What needs to be done |
Using the data below, show every line where the word "Tests" occurs.

Data to process |

▼▼▼

-- ==== Sys2Proof/Tests/Slice0.lean ====
section
/-! SUPPORT. Tests: words of the spec's encodings and what they decode to, ill-formed instructions, small steps with
results worked out by hand from the rules, and for every statement a state and operands that meet its hypotheses. -/
namespace Sys2Proof.Tests
open Sys2Proof Sys2Proof.Machine Sys2Proof.Claims

set_option Elab.async false

/-! ### Small states -/

/-- A privileged strand of eight lane groups, in the boot context. -/
def u0 : Strand := { pc := 0x1000, word := 7, cur := true, bind := { codeBase := 0x1000, codeSize := 0x1000 } }

/-- The machine after reset with one strand, in slot 0. -/
def one (t : Strand) : State := { State.reset with strands := [(0, t)] }

/-- The same with bytes in memory from an address on, lowest first. -/
def withBytes (s : State) (a : Nat) (l : List Nat) : State :=
  { s with mem := l.zipIdx.filterMap fun e => if e.1 = 0 then none else some (a + e.2, BitVec.ofNat 8 e.1) }

/-- The one strand with registers. -/
def regs (l : List (Nat × Word)) : Strand := { u0 with g := l }

theorem migOf_nil (s : State) (h : s.basins = []) (x : Nat) : s.migOf x = [] := by
  unfold State.migOf; rw [h]; rfl

theorem inPool_nil (s : State) (h : s.basins = []) (x : Nat) : s.inPool x = false := by
  unfold State.inPool State.basin; rw [h]; rfl

/-- A result that goes on with a value and a state. -/
def okIs {α : Type} [DecidableEq α] (x : Res α) (a : α) (s : State) : Bool :=
  match x with
  | .ok b t => decide (b = a ∧ t = s)
  | _ => false

theorem of_okIs {α : Type} [DecidableEq α] {x : Res α} {a : α} {s : State} (h : okIs x a s = true) : x = .ok a s := by
  unfold okIs at h
  split at h
  · obtain ⟨rfl, rfl⟩ := of_decide_eq_true h; rfl
  · exact absurd h Bool.false_ne_true

theorem reaches {s : State} {va : Word} {k : Access} {p : Place} (h : okIs (s.translate va k) p s = true)
    (hv : va.toNat < 2 ^ 48) : Reaches s va k p := ⟨of_okIs h, hv⟩

theorem plainAt (s : State) (pa : Nat) (hb : s.basins = []) (hd : isDevMem pa = true) (he : s.errs = [])
    (hg : s.granted = []) (hc : s.copies = []) : PlainAt s pa := by
  exact ⟨hd, inPool_nil s hb pa, migOf_nil s hb pa, by simp [he], by simp [State.leased, State.leaseRuns, hg], by simp [hc]⟩

/-! ### Witnesses: scalar instructions -/

/-- RoundingIsCorrect: every mode, every format, a significand above zero. -/
theorem witness_RoundingIsCorrect : (∀ mode ∈ List.range 5, mode ≤ 4) ∧ 0 < 1 := by decide

/-- FloatSpecialOperands: a significand above zero. -/
theorem witness_FloatSpecialOperands : 0 < 1 := by decide

/-- FloatArithmeticIsExact: 1, its negative, 0 and 2: sums, products, quotients and roots that are zero and that are not. -/
theorem witness_FloatArithmeticIsExact :
    let r (x : FVal) : ℝ := ratOf x
    let one := FVal.fin false 1 0
    let neg := FVal.fin true 1 0
    let nil := FVal.fin true 0 5
    let two := FVal.fin false 1 1
    r one + r one ≠ 0 ∧ r one + r neg = 0 ∧ r one - r neg ≠ 0 ∧ r one - r one = 0 ∧ r one * r two ≠ 0 ∧ r nil * r one = 0 ∧
      r two ≠ 0 ∧ r nil = 0 ∧ 0 < r two ∧ r one * r one + r two ≠ 0 ∧ r one * r neg + r one = 0 := by
  norm_num [ratOf]

/-- ScalarFloatCompare: two numbers, a number and a NaN in either place, two NaNs. -/
theorem witness_ScalarFloatCompare :
    let nan (s : State) (r : BitVec 5) : Bool := ((FFmt.ofCode 2).read (s.getG r).toNat).isNan
    let a := one (regs [(1, 0x3F800000), (2, 0x40000000)])
    let b := one (regs [(1, 0x7FC00000), (2, 0x7F800001)])
    nan a 1 = false ∧ nan a 2 = false ∧ nan b 1 = true ∧ nan b 2 = true ∧
      nan (one (regs [(1, 0x7FC00000)])) 1 = true ∧ nan (one (regs [(1, 0x7FC00000)])) 2 = false := by decide +kernel

/-- ScalarFloatConvert: the three shapes of a conversion, and a NaN, an infinity and a number as its source. -/
theorem witness_ScalarFloatConvert :
    (8 : BitVec 4).getLsbD 3 = true ∧ (0 : BitVec 4).getLsbD 3 = false ∧ (FFmt.ofCode 2).read 0x7F800000 = .inf false ∧
      (FFmt.ofCode 2).read 0x7FC00000 = .nan false ∧ (FFmt.ofCode 2).read 0x3F800000 = .fin false (2 ^ 23) (-23) := by
  decide +kernel

/-- LoopSetPushesOrOverflows: a count of zero; five entries; six entries. -/
theorem witness_LoopSetPushesOrOverflows :
    let e : LoopEntry := ⟨0, 4, 1, 0⟩
    (one u0).getG 1 = 0 ∧ (one (regs [(1, 1)])).getG 1 ≠ 0 ∧
      (one { regs [(1, 1)] with loops := List.replicate 5 e }).self.loops.length < 6 ∧
      (one { regs [(1, 1)] with loops := List.replicate 6 e }).self.loops.length = 6 := by decide +kernel

/-- LoopBreakPopsOrFaults: no break, a break of an empty stack, a break of an entry. -/
theorem witness_LoopBreakPopsOrFaults :
    ¬ (one u0).getG 1 ≠ 0 ∧ (one (regs [(1, 1)])).getG 1 ≠ 0 ∧ (one (regs [(1, 1)])).self.loops = [] ∧
      (one { u0 with loops := [⟨0, 4, 1, 0⟩] }).self.loops = ⟨0, 4, 1, 0⟩ :: [] ∧ (one u0).getG 1 = 0 := by decide +kernel

/-- LoopRunsItsCount: the least and the greatest count. -/
theorem witness_LoopRunsItsCount : 0 < 1 ∧ 0 < 2 ^ 64 - 1 ∧ 2 ^ 64 - 1 < 2 ^ 64 ∧ (4 : Word) ≠ 8 ∧ 0 + 1 < 2 := by decide

/-- A `vadd` behind the instruction at 0x1000, and a count. -/
def frameState (c : Word) : State :=
  { one (regs [(1, c)]) with mem := [(0x1004, 0x40), (0x1005, 0x3E), (0x1006, 0x05), (0x1007, 0x88)] }

theorem wordAt_frame : wordAt (frameState 0) 0x1004 = 0x88053E40 := by decide +kernel

theorem inCode_frame (c : Word) : (frameState c).inCode 0x1004 = true := by
  show (frameState 0).inCode 0x1004 = true; decide +kernel
theorem inBoot_frame (c : Word) : (frameState c).inBoot (frameState c).self.ctxid = true := rfl
theorem plainAt_frame (c : Word) : PlainAt (frameState c) 0x1004 := plainAt _ _ rfl (by decide +kernel) rfl rfl rfl
theorem fetches_frame (c : Word) : Fetches (frameState c) 0x1004 0x88053E40 :=
  ⟨inBoot_frame c, inCode_frame c, plainAt_frame c, by decide +kernel, wordAt_frame⟩

/-- RframeCapturesItsWords: one word, behind the instruction; any count, so 0, 1, 65,535 and 65,536. -/
theorem witness_RframeCapturesItsWords (c : Word) :
    (∀ k, (h : k < [(0x88053E40 : BitVec 32)].length) →
      Fetches (frameState c) ((frameState c).self.pc + 4 + BitVec.ofNat 64 (4 * k)) [(0x88053E40 : BitVec 32)][k] ∧
        capturable [(0x88053E40 : BitVec 32)][k] = true) ∧
      (frameState c).self.pc = 0x1000 ∧ (frameState c).self.loops = [] ∧ (frameState c).self.resume = none ∧
      (frameState c).getG 1 = c := by
  refine ⟨fun k h => ?_, rfl, rfl, rfl, rfl⟩
  obtain rfl : k = 0 := by simpa using h
  exact ⟨fetches_frame c, by show capturable 0x88053E40 = true; decide +kernel⟩

/-- Trap statements: outside a handler, in both modes, with a place in the weir's queue and a line served for it, and with
none. -/
theorem witness_Traps :
    (one u0).self.exl = false ∧ (one { u0 with cur := false }).self.exl = false ∧ (one u0).self.cur = true ∧
      (∀ e ∈ ((one u0).core 0).queue, e.slot ≠ 0) ∧ (one u0).peer = [] := by decide +kernel

/-- A strand in a handler with a child, which has a child; a strand of no kin; a launch that has not faulted. -/
def doubled : State :=
  { one { u0 with exl := true, children := [⟨1, 0, 8⟩] } with
    strands := [(0, { u0 with exl := true, children := [⟨1, 0, 8⟩] }), (1, { u0 with children := [⟨2, 0, 8⟩], parent := some 0 }),
                (2, { u0 with parent := some 1 }), (3, { u0 with st := .wait .event })]
    annex := { launches := [{ id := 0, queue := 0, recno := 0, ctx := 0, bind := {}, phase := .running, live := 1 }] } }

/-- The same with a condition ring of eight entries. -/
def ringed : State := { doubled with basins := [(0, { crLog2n := 3, crBase := 0x10000 })] }

/-- DoubleTrapEndsTheStrand: the children at both depths, a strand of no kin, a launch; a ring with room and no ring; a dump area
that cannot be written, in and out of a handler. -/
theorem witness_DoubleTrap :
    doubled.self.exl = true ∧ doubled.cur < 1536 ∧ doubled.granted = [] ∧ doubled.myBasin = 0 ∧
      1 ∈ generation doubled 0 ∧ 2 ∈ generation doubled 1 ∧ (∀ i ∈ List.range 8, 3 ∉ generation doubled i) ∧
      (doubled.annex.launches.map (·.status)) = [1] ∧ (doubled.basin 0).crLog2n = 0 ∧
      (let b := ringed.basin ringed.myBasin
       b.crLog2n = 3 ∧ rangeIn 0 (b.crBase.toNat * 4096) (64 * 8) = true ∧ (b.crTail - b.crHead).toNat ≠ 8) ∧
      (one u0).self.exl = false ∧
      (let s := { one u0 with cores := [(0, { xframe := [(0, 1)] })] }; s.self.areaOk (s.xframeOf s.cur) = false) := by
  decide +kernel

theorem witness_DoubleTrapMigrations : (∀ x, doubled.migOf x = []) ∧ ∀ x, ringed.migOf x = [] := ⟨migOf_nil _ rfl, fun _ => rfl⟩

▲▲▲

Answer section |
-- ==== Sys2Proof/Tests/Slice0.lean ====
/-! SUPPORT. Tests: words of the spec's encodings and what they decode to, ill-formed instructions, small steps with
namespace Sys2Proof.Tests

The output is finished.